» **Work to complete**
Write out the stretch of lines below that begins at the line with "let d := match d.setReq with" and ends at the line with "let d := Device.syncSample", including both, exactly as given and nothing more.
BEGIN Source data
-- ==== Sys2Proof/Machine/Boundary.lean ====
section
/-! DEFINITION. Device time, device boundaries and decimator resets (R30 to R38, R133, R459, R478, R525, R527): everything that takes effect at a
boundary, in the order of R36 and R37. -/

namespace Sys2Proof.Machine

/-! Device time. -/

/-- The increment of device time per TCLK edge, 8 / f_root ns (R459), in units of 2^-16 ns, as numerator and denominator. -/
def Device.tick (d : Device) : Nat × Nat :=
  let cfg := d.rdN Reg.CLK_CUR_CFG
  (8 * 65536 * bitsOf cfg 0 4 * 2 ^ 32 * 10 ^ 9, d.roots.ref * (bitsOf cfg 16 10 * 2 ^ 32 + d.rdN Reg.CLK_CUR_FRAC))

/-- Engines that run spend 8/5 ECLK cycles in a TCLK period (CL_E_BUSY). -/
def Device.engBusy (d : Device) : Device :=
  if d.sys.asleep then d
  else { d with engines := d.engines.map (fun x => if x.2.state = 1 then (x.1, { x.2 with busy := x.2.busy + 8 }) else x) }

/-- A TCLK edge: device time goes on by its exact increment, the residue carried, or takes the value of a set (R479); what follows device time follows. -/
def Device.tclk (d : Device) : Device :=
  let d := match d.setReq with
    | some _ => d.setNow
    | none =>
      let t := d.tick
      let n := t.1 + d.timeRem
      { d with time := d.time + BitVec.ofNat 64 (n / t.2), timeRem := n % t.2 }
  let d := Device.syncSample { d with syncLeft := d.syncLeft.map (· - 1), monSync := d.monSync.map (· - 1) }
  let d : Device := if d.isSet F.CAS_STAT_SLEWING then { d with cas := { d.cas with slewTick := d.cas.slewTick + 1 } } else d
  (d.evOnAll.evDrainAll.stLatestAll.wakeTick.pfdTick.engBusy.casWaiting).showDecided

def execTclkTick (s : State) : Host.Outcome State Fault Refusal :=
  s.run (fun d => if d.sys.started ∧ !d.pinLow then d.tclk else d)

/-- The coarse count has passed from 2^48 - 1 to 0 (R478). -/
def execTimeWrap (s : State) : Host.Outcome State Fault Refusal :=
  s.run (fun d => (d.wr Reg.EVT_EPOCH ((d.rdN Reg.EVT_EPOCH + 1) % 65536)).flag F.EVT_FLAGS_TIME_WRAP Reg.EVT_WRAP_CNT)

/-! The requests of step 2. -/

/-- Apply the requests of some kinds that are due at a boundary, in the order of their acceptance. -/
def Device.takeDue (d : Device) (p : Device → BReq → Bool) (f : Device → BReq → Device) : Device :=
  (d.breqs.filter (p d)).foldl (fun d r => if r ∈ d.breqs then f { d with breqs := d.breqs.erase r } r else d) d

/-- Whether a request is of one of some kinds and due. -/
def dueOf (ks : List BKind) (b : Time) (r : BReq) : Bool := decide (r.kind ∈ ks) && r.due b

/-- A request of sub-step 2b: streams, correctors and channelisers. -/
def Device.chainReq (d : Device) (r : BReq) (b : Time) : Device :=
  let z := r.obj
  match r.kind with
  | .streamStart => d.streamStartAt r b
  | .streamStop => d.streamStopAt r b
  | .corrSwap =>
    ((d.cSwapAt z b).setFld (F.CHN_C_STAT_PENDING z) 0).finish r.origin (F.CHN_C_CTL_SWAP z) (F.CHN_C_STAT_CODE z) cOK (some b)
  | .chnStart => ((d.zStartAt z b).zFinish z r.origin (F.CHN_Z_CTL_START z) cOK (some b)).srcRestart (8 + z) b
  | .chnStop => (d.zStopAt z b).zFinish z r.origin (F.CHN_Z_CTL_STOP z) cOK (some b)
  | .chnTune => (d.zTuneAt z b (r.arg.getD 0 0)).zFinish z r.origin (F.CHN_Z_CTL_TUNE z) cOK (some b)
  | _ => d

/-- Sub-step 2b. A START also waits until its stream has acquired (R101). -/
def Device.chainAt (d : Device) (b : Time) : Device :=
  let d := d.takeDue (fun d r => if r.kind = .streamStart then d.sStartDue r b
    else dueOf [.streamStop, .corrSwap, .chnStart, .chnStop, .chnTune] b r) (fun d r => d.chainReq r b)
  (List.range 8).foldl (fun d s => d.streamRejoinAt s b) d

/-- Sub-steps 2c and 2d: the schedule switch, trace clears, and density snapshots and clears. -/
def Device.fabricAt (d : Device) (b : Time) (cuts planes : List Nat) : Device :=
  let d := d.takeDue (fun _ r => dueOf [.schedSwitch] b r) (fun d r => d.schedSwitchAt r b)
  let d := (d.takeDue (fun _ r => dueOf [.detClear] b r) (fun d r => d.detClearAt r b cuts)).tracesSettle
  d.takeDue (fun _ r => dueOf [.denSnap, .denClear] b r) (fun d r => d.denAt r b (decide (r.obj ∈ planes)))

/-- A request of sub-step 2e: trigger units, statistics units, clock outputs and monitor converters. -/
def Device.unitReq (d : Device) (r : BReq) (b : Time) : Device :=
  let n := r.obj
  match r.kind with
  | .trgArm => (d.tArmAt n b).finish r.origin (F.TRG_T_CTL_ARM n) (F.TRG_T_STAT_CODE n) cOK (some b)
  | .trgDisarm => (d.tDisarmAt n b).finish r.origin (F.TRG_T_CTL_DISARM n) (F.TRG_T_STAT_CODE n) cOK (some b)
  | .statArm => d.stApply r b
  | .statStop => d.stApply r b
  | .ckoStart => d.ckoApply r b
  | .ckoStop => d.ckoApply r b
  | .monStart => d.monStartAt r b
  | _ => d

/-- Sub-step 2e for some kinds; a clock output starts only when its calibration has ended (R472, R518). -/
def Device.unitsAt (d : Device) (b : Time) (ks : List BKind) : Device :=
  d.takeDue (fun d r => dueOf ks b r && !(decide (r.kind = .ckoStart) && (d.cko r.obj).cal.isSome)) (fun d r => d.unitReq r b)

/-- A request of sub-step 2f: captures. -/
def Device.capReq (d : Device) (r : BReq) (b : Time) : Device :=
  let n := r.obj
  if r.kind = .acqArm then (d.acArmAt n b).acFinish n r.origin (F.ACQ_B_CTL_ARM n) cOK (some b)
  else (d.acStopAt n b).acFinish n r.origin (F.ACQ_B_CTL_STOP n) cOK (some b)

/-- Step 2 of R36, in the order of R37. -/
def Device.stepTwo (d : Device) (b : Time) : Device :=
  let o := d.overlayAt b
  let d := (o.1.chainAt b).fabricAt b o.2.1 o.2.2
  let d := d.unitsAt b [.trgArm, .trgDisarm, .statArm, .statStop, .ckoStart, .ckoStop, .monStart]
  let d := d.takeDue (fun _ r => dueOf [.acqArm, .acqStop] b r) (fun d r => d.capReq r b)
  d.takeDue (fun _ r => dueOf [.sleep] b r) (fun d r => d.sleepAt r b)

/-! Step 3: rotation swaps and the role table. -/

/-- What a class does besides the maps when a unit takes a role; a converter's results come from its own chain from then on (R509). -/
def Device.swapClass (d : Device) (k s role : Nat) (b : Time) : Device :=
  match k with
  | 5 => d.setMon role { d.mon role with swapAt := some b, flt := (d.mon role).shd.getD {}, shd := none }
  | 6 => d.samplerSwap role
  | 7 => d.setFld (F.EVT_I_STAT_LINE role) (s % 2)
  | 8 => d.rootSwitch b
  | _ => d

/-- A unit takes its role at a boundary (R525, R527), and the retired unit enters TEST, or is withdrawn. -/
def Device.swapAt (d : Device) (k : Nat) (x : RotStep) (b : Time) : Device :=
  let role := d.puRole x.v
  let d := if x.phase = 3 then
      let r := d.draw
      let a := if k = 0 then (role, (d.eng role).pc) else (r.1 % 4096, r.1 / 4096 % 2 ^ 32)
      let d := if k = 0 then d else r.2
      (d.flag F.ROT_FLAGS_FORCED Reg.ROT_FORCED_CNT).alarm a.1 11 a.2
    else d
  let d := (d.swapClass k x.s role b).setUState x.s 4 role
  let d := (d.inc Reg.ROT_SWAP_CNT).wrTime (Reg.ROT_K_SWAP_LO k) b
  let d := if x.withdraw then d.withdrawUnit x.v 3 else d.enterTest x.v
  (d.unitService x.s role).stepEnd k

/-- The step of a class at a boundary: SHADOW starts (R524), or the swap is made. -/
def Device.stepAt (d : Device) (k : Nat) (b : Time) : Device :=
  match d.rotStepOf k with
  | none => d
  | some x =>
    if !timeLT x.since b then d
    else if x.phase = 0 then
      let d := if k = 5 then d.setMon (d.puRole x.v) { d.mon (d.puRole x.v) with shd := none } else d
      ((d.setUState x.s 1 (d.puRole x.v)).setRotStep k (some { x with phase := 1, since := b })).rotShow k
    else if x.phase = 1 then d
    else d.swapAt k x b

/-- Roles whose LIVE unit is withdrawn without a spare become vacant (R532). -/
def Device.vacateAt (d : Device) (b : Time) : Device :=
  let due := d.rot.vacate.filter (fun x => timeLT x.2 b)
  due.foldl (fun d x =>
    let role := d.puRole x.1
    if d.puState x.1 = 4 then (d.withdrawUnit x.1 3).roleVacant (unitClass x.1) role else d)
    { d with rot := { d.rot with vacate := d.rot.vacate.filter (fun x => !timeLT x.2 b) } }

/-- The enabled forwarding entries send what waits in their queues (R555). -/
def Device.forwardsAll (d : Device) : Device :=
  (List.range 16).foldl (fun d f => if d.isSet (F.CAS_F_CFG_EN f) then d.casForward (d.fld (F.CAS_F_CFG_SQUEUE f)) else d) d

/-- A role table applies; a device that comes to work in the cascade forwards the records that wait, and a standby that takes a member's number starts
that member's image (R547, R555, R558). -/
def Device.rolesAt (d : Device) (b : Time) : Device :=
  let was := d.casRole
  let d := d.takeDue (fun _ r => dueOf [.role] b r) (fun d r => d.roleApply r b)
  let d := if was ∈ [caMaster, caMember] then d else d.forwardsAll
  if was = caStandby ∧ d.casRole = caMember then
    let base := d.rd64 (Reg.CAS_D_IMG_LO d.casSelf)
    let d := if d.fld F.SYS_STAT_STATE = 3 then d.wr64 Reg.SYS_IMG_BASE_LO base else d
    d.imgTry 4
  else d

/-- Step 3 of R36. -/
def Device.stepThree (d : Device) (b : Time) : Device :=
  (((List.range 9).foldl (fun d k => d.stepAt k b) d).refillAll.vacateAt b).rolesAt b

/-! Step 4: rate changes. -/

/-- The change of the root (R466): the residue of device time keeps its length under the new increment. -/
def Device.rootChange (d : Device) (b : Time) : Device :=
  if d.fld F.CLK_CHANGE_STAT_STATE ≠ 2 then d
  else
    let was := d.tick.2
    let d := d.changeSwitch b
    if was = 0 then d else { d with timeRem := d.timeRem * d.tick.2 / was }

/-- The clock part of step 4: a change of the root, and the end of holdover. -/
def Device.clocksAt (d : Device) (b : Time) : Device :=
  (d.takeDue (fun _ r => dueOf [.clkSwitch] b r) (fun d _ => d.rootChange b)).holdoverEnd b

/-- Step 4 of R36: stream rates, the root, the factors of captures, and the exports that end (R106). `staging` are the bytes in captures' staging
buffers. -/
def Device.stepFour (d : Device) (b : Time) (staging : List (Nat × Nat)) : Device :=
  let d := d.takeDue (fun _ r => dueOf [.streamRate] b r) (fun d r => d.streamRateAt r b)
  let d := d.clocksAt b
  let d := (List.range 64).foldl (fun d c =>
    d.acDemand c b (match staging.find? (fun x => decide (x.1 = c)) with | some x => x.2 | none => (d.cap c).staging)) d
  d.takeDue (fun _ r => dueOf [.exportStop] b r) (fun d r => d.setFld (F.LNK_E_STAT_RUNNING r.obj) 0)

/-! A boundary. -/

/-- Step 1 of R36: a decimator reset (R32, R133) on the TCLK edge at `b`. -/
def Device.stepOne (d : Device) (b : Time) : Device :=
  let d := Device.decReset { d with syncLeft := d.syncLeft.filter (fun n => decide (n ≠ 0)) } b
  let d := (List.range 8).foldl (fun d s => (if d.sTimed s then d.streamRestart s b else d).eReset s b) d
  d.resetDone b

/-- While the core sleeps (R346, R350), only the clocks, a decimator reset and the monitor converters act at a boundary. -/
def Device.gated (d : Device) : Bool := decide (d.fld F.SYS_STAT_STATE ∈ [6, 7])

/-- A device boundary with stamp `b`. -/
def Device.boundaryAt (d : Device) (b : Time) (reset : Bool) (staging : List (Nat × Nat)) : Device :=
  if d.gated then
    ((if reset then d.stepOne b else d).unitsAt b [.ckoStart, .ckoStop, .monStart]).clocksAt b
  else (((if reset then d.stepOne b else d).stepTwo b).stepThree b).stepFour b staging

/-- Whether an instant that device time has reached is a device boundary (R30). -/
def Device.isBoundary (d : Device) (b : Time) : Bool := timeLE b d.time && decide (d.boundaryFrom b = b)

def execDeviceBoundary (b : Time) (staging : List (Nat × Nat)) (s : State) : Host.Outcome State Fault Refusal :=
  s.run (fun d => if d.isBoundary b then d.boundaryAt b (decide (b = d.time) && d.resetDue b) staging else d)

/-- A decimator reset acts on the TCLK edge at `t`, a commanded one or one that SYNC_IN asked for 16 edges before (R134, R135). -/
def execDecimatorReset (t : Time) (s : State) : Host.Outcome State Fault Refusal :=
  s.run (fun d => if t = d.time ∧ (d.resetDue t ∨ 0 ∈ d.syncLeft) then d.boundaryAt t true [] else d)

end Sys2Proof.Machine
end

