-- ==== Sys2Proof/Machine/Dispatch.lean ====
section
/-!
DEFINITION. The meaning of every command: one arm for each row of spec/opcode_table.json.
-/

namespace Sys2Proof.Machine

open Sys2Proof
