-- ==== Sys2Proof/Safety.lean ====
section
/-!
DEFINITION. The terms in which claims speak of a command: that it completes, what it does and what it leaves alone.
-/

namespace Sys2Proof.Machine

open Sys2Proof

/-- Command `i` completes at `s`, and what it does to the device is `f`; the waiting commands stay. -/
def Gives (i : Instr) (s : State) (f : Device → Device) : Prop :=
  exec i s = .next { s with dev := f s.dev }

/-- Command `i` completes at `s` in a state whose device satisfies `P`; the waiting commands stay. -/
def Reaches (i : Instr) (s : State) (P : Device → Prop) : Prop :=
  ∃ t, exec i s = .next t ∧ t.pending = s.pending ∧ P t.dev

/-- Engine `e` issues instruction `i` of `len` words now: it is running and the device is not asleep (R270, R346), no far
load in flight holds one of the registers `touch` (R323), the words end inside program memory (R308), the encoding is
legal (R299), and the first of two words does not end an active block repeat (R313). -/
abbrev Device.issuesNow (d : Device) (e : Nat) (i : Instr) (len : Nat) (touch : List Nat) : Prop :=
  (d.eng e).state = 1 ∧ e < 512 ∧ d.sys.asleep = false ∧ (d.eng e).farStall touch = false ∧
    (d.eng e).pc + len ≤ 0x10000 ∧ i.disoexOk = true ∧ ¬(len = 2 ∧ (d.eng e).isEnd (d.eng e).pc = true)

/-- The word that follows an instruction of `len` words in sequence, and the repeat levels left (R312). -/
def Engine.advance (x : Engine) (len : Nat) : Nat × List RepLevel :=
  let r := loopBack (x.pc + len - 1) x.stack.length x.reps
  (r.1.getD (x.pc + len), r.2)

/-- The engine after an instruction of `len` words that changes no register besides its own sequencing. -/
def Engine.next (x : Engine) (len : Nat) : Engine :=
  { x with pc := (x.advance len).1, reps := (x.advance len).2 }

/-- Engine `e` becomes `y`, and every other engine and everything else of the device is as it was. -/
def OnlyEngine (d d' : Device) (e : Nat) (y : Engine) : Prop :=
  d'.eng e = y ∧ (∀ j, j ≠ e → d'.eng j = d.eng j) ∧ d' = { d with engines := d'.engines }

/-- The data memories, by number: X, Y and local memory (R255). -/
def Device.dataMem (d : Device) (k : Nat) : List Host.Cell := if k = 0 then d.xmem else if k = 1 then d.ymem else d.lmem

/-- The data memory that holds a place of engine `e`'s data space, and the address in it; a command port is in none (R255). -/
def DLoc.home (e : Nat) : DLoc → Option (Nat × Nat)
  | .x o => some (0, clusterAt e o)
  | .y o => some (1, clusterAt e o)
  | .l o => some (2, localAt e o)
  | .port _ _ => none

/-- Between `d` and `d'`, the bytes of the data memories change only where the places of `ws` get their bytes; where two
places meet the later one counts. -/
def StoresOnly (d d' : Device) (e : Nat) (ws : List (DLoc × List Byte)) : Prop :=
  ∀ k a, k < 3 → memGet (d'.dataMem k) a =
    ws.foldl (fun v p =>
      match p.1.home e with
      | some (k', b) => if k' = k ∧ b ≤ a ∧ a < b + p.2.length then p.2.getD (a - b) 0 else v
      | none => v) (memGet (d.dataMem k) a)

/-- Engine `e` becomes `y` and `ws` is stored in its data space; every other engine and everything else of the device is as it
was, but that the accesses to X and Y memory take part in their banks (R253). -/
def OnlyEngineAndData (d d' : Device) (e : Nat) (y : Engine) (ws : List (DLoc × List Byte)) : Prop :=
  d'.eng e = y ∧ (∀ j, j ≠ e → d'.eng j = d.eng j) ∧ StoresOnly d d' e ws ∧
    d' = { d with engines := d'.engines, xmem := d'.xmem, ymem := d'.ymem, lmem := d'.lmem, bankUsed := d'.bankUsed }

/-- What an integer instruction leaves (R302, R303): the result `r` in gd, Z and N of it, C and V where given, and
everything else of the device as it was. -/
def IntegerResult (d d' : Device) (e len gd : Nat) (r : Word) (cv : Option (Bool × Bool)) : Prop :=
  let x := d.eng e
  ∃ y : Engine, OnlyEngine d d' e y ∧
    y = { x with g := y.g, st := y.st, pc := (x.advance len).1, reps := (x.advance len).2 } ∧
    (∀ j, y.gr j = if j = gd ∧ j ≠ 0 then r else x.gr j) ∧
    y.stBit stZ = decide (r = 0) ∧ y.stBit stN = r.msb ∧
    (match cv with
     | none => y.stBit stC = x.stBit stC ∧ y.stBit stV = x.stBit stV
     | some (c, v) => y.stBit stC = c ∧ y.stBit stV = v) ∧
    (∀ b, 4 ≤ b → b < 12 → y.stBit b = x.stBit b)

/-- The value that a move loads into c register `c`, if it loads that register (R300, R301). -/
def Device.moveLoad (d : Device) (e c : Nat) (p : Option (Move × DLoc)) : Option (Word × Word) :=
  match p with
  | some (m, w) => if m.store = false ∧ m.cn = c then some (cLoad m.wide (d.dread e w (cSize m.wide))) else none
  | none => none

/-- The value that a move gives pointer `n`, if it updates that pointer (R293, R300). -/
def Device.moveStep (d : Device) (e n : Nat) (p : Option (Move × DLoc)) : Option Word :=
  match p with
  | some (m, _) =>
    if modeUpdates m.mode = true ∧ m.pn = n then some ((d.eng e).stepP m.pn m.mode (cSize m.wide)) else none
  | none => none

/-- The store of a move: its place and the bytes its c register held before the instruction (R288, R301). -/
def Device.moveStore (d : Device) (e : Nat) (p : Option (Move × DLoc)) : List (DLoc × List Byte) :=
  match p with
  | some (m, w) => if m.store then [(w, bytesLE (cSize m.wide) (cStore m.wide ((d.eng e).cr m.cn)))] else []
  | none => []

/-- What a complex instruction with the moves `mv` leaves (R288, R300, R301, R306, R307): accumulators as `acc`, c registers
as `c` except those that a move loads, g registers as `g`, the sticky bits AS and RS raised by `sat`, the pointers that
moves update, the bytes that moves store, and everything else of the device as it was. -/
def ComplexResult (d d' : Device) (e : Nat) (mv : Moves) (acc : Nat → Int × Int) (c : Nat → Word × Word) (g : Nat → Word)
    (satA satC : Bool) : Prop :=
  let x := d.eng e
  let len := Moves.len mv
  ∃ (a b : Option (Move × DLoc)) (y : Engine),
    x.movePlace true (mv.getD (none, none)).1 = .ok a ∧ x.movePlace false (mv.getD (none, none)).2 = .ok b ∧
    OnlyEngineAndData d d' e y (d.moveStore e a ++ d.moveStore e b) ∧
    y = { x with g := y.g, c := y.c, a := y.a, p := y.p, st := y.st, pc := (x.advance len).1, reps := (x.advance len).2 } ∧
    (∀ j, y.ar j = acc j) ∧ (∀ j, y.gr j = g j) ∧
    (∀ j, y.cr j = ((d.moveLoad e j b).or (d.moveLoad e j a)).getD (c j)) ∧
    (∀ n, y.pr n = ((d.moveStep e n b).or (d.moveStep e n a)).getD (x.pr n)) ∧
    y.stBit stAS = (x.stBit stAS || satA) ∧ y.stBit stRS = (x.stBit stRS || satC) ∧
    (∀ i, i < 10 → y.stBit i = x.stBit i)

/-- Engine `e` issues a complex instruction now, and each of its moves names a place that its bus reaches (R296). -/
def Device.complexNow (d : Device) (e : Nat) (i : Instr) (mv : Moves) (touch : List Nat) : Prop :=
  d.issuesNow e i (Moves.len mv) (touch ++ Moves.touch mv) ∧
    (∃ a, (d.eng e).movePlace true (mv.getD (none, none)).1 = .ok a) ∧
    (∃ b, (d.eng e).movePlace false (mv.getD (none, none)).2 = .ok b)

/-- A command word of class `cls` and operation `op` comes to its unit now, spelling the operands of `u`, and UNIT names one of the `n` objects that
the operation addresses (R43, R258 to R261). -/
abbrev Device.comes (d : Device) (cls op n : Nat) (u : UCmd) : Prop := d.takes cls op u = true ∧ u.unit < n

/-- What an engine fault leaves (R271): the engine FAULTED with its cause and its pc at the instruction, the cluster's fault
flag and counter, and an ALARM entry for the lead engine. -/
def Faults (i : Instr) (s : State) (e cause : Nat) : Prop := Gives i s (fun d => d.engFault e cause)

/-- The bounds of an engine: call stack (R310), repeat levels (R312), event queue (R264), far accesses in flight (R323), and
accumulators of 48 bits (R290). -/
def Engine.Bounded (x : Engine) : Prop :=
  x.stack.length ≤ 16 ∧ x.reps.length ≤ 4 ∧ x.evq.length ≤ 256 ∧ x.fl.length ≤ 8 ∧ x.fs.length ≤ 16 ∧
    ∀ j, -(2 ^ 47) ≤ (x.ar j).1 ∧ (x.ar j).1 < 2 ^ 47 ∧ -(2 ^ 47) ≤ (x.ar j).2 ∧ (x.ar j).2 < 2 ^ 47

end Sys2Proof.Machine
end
END Source data
» **Output for this exercise**
  let d := match d.setReq with
    | some _ => d.setNow
    | none =>
      let t := d.tick
      let n := t.1 + d.timeRem
      { d with time := d.time + BitVec.ofNat 64 (n / t.2), timeRem := n % t.2 }
  let d := Device.syncSample { d with syncLeft := d.syncLeft.map (· - 1), monSync := d.monSync.map (· - 1) }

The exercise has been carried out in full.